Re: Battery max charge rate

If you have two or three parallel strings and design each string to pass the maximum planned current (discharging/charging), you should be OK with parallel connections (at least on the wiring side).

In larger computers, it is very common to parallel the wiring to carry more current than a single wire by itself can (limited space, using "cost effective" connectors, etc. usually limits us to relatively small awg wiring--and you can have a lot of current at 12v/5v/3.3v/etc.).

When I had to repair/redesign wiring and connectors that failed (charged connectors and/or wiring)--It was actually the "best connections/paths" that failed first. Which ever circuit path had the lowest resistance overheated first--Remember that Power=I²R. So self heating goes up with the square of the current. If you have two strings of batteries and one string has "a problem" (open cell, dirty/loose connection), the other string will carry 2x the "normal current" and the wiring will get 4x heating effect.

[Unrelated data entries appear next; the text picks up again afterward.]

-- ==== Sys2Proof/Machine/Step.lean ====
section
/-! DEFINITION. The step, and the state whose next step runs a given command. -/

namespace Sys2Proof.Machine

/-- One step (R72, R104): `turn` of Turn.lean. -/
def step (s : State) : Host.Outcome State Fault Refusal := turn s

/-- `s` with the command word of `nbits` bits `w` accepted and its core step next (log entry 6): there
is no program counter to fetch at (R42), so the word goes where a host's write to `CMD` puts it
(R102). -/
def State.withFetchWord (s : State) (nbits w : Nat) : State :=
  s.placeCommand (BitVec.ofNat 32 (w % 2 ^ nbits))

end Sys2Proof.Machine
end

Battery current sharing is "stable" when discharging... I.e., when batteries get hot, their output voltage falls a bit, and tends to "unload" (output less current into the shared load).

However, battery current sharing is somewhat "unstable" when charging under heavy current. When the same battery (or battery string) gets hotter than the rest, its voltage falls a bit, and it wants to accept more current than these rest of the strings. Which gets it hotter, more current, etc.

So, my caveat is--If you decide to have parallel strings of batteries, make sure that you have heavy/balanced wiring to keep currents balanced as much as practical--And you should have a fuse/breaker per string if you have parallel strings to protect against short circuits.

And, I would highly suggest that a person gets an DC Current Clamp DMM (again, here is a cheap one that works "good enough") and monitor the current in each parallel battery string and look for unbalanced current during heavy charging/discharging. If you see >50% spread between the high current and low current string, you may have a problem that needs to be addressed.

I can understand people wanting two parallel strings for redundancy. I still believe that lots of paralleled strings are a pain in the rear end to maintain (watering, checking connections, etc.). And that, at least initially, if you follow my recommendations about heavy wiring and fuse/breaker per string, are not cheap to install.

But, I do agree, that if you need/want to parallel your battery strings--It is not the end of the world either. It is just more work to maintain.

I believe the Chris said that he disconnects his banks and rotates the re-distributes the batteries physically in the strings... That is a lot of work, and for him, seems to be working well to do that.

We have have more than a few posters here that say they seem to have batteries that fail in one position in their strings more often than others--And they shuffle batteries too.

Just remember to use insulated tools (tape on wrench handles) and were safety goggles/old cloths when doing this. Batteries can be dangerous if miss-handled.

-Bill

Re: Battery max charge rate

I should also add--That many folks tend to think that massively paralleling devices together makes for a more reliable system.

In general, it does not. It actually can make for a less reliable (over all) system). You have 4x as much of anything, the over all chances of failure are 4x as much.

Yes, if you have two parallel strings and one fails for some reason (open/shorted cell), you can limp along with one string until you get a replacement. However--An open or shorted cell can be missed if people are not doing performing inspections (using a DMM to measure the voltage across each cell/battery in a bank, using an DC clamp meter to measure charging/discharging current, etc.).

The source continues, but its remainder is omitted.